[Dataset entries]
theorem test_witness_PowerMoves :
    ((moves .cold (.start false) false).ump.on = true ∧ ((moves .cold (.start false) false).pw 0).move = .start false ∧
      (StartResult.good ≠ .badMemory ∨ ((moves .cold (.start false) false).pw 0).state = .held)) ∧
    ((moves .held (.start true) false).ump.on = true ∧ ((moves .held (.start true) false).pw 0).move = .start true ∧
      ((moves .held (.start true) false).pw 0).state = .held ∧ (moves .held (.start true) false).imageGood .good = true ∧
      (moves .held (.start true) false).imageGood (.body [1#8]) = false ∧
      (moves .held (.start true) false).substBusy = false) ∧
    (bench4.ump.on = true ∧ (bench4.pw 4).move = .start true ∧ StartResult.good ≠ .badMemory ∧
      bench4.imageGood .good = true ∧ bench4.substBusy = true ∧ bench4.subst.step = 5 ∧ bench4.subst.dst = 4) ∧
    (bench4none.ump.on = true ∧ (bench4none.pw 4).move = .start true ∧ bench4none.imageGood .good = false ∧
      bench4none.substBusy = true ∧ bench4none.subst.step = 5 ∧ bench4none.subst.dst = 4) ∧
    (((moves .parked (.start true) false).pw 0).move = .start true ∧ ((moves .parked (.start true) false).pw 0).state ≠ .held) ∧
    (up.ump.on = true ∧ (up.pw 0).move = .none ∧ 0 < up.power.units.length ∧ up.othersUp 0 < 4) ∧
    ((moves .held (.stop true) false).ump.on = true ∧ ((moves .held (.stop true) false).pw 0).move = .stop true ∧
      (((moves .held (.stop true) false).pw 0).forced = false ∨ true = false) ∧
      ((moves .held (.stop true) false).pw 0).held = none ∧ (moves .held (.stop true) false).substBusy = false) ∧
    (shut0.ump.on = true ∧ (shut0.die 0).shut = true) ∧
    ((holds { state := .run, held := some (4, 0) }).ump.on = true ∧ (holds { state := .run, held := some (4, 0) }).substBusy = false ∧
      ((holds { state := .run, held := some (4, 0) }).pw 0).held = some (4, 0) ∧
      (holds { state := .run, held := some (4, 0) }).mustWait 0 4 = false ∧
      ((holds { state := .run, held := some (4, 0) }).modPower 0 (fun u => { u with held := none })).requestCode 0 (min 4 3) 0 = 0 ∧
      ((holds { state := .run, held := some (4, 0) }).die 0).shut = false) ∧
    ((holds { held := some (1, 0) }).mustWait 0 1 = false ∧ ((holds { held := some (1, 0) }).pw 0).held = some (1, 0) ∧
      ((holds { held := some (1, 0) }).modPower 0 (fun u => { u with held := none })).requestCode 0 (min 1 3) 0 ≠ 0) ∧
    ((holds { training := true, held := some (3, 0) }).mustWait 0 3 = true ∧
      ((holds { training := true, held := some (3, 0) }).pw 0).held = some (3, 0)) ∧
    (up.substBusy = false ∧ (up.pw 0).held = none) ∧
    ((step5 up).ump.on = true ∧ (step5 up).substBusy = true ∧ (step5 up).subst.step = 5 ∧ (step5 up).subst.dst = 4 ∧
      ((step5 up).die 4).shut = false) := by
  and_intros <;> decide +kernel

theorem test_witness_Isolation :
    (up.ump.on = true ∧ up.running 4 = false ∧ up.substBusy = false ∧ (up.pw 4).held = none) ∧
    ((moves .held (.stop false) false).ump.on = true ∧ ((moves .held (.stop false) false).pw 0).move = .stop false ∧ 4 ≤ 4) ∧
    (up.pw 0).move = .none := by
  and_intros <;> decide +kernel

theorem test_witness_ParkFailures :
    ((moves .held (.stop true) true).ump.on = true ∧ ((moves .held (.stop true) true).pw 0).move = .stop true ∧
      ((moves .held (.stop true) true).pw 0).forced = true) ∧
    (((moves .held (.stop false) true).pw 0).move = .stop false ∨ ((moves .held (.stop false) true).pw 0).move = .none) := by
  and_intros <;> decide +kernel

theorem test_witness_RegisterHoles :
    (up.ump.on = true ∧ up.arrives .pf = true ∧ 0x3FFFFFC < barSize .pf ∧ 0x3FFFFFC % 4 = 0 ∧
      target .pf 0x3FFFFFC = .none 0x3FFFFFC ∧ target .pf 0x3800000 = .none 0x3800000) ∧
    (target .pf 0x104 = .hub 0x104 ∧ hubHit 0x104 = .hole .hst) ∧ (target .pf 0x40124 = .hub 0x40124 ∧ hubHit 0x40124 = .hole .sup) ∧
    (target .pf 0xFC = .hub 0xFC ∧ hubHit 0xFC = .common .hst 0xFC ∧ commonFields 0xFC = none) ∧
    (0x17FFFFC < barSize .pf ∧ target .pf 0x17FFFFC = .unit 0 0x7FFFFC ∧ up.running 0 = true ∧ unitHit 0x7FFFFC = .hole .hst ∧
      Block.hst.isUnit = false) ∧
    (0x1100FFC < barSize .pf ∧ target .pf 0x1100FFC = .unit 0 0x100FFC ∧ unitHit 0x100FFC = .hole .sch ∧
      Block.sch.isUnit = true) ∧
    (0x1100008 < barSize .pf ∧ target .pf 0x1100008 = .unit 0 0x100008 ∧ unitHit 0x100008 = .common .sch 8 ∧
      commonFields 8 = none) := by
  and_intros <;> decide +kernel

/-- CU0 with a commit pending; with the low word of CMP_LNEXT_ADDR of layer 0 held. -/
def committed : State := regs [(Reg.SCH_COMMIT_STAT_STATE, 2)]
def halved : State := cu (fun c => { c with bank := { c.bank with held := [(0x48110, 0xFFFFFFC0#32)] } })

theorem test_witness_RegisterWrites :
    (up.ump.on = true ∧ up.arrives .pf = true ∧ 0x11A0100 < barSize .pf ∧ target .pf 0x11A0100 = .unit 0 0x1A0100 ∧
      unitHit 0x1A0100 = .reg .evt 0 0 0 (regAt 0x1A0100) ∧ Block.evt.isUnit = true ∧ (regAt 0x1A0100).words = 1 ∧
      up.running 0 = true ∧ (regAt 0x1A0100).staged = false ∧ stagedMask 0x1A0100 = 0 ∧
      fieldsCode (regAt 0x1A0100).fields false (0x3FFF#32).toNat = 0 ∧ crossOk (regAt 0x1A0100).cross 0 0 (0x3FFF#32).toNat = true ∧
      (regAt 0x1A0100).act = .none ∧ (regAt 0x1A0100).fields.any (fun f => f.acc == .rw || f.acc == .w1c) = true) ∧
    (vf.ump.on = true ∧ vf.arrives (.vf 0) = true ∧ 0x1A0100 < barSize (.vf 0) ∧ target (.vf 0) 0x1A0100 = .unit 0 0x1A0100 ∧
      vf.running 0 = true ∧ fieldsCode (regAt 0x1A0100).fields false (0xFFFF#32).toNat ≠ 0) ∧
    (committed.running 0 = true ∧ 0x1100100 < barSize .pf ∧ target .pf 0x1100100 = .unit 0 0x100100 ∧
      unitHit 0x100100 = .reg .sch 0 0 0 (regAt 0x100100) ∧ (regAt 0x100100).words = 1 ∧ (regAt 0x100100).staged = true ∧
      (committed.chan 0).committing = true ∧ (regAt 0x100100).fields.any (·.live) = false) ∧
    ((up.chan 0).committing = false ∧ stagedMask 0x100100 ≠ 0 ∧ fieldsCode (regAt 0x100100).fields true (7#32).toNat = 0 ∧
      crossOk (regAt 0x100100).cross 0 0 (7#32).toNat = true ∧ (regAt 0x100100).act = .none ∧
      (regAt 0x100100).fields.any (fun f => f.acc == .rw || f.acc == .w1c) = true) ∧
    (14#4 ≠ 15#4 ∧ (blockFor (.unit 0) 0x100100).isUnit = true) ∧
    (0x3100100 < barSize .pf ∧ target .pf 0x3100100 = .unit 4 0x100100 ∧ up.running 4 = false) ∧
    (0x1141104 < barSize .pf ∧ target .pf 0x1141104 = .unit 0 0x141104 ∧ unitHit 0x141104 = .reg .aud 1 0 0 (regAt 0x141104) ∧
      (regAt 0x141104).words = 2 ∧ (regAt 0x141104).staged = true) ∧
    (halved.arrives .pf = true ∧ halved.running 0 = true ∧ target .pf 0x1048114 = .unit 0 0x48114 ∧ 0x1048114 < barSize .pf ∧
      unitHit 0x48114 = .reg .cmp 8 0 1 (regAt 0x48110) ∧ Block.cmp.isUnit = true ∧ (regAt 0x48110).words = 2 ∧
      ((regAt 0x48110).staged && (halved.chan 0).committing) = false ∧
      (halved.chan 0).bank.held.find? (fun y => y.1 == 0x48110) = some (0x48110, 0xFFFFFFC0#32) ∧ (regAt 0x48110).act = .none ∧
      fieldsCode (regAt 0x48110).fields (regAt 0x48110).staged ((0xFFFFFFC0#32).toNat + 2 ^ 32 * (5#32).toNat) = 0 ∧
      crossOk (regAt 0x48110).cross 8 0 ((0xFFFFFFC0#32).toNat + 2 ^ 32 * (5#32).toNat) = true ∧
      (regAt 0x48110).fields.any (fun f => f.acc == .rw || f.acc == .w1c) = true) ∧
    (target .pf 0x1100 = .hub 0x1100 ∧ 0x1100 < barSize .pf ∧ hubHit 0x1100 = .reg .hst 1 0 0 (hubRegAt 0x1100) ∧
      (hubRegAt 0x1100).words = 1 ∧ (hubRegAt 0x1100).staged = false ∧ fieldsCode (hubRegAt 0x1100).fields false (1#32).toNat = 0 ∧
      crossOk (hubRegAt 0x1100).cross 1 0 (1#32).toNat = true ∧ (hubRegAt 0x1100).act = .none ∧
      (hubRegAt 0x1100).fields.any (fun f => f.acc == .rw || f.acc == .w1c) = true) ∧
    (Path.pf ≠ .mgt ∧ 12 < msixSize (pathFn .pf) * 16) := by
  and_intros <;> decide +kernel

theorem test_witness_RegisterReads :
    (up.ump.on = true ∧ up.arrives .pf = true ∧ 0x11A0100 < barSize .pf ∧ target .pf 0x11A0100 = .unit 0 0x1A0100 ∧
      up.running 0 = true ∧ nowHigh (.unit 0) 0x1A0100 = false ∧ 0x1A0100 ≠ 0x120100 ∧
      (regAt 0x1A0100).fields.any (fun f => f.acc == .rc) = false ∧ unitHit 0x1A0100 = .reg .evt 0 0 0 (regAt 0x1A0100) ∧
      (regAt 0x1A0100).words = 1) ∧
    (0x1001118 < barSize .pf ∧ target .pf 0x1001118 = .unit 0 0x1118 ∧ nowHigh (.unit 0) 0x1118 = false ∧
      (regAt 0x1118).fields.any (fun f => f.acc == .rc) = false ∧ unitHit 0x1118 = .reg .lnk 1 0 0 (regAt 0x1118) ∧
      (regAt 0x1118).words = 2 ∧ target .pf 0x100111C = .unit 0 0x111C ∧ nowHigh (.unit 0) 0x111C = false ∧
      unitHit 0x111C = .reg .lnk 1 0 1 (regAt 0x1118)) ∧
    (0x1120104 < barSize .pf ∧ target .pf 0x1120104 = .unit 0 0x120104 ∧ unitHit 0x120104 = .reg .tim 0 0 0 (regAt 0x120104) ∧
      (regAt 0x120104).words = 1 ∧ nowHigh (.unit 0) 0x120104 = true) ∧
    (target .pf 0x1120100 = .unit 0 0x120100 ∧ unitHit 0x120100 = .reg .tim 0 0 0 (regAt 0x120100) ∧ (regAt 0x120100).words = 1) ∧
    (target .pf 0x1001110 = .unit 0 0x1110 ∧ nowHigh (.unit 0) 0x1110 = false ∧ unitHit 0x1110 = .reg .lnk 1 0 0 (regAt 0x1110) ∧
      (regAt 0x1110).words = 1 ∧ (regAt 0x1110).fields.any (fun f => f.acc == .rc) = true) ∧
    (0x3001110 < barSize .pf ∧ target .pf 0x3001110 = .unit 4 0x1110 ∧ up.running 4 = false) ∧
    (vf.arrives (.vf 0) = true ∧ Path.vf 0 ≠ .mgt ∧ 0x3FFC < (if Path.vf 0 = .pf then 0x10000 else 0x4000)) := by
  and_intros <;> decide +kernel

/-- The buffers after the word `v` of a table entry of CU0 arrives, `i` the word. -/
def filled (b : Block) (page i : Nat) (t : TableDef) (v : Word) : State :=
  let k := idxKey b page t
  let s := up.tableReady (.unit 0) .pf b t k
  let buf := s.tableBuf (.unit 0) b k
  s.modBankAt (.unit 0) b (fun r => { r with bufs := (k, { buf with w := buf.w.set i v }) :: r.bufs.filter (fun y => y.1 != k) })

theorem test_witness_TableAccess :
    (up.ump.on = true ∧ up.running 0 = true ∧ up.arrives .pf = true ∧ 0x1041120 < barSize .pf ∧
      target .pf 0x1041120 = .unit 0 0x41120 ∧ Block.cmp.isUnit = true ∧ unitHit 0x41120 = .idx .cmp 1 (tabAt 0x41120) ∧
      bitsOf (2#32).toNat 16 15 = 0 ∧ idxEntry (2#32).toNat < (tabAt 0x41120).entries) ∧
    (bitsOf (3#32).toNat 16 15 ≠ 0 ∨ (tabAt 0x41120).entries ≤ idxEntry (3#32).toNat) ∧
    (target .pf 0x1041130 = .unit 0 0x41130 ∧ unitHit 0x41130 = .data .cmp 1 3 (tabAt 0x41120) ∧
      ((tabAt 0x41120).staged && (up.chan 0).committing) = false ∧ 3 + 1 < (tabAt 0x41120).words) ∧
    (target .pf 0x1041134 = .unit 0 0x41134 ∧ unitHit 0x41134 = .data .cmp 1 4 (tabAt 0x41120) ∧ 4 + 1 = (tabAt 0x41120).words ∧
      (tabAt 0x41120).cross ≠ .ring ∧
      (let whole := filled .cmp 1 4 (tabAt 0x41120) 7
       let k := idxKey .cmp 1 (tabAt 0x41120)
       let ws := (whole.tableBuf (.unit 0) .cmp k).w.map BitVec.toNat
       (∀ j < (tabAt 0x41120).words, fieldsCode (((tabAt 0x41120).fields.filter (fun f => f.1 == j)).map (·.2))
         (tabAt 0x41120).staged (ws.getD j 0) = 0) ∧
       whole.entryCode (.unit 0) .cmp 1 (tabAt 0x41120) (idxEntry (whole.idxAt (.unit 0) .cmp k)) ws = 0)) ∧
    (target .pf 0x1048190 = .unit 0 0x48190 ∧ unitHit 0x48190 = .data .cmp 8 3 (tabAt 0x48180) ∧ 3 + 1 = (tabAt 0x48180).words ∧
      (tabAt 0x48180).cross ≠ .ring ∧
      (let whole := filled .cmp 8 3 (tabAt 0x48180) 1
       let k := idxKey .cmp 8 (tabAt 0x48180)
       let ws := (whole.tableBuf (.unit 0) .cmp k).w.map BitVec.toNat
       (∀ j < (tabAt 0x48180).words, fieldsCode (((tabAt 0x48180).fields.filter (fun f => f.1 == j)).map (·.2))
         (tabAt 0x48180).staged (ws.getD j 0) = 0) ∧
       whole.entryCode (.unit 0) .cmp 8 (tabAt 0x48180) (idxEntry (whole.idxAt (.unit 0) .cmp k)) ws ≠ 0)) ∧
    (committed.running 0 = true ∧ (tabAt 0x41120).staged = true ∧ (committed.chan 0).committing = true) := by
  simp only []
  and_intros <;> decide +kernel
...
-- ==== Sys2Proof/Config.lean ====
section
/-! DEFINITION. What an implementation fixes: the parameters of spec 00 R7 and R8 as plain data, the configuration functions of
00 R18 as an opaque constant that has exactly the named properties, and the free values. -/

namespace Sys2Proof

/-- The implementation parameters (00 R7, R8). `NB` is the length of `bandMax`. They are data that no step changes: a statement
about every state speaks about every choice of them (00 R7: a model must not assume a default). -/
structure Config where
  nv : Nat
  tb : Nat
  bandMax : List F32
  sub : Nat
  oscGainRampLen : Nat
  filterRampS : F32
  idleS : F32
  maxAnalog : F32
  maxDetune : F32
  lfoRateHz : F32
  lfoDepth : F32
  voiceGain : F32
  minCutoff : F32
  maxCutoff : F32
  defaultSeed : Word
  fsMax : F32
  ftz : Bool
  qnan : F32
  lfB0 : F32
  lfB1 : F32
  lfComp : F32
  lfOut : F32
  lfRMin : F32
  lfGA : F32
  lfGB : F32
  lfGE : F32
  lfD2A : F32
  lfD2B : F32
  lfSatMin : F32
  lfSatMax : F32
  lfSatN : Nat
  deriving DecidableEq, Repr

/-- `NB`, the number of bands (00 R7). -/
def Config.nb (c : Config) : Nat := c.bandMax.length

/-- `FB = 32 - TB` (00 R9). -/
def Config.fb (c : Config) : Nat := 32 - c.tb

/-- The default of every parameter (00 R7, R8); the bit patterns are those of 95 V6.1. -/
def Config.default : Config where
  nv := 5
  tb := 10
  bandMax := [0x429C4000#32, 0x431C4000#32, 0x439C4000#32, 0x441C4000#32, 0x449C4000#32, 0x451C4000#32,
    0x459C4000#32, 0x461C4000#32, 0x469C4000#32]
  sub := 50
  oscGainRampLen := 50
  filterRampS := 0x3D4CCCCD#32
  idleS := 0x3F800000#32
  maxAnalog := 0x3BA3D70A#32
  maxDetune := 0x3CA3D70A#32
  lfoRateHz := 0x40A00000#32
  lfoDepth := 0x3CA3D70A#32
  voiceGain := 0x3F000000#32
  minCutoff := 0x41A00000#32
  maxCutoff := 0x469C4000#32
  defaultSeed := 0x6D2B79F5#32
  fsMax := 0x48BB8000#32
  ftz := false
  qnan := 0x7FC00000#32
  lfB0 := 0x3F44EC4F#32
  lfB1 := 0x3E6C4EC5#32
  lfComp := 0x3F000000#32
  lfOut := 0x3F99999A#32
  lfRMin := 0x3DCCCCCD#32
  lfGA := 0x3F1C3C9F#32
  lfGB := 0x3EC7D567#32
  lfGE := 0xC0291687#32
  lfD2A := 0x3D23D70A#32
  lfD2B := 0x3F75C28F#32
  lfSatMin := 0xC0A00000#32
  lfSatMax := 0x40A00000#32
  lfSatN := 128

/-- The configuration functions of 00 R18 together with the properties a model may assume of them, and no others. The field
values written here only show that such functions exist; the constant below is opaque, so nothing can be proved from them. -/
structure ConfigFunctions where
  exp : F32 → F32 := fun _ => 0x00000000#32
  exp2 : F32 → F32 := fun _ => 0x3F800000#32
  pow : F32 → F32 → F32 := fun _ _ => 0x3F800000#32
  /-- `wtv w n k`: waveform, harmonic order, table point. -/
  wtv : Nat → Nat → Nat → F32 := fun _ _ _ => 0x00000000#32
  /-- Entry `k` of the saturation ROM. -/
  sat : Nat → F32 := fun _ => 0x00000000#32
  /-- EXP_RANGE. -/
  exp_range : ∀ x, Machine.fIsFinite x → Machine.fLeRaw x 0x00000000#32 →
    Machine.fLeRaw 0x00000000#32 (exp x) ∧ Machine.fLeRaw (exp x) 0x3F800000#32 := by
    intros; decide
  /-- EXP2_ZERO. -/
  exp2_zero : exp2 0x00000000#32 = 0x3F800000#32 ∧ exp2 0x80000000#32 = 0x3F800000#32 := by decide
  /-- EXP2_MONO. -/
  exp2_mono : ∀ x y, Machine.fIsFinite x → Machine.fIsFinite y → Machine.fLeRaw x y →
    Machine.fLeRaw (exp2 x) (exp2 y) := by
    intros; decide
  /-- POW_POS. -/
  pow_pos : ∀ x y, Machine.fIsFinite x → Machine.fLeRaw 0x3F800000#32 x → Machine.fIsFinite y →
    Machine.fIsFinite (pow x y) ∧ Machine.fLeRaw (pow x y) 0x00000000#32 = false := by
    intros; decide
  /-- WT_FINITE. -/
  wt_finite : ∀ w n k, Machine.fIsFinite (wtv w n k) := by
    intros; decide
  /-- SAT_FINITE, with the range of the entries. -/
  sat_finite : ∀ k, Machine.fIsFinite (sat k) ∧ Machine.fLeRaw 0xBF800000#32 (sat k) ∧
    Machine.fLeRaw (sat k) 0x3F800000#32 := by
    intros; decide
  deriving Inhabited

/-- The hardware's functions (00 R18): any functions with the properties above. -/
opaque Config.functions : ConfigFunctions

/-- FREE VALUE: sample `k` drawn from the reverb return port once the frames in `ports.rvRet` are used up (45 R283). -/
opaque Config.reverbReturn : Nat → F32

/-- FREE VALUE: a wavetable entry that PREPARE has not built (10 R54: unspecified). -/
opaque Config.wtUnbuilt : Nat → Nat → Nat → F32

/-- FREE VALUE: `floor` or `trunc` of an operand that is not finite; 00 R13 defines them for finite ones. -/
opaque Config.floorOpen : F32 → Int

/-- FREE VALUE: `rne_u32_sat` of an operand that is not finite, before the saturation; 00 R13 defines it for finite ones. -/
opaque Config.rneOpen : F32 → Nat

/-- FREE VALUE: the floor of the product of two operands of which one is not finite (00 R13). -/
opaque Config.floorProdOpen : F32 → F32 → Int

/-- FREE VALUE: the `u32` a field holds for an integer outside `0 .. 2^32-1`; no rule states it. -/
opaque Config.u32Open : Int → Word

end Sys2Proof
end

## WORK INSTRUCTION
Determine how many lines of the entries contain the string "arrives", and reply with nothing but the number.

## TASK OUTPUT
8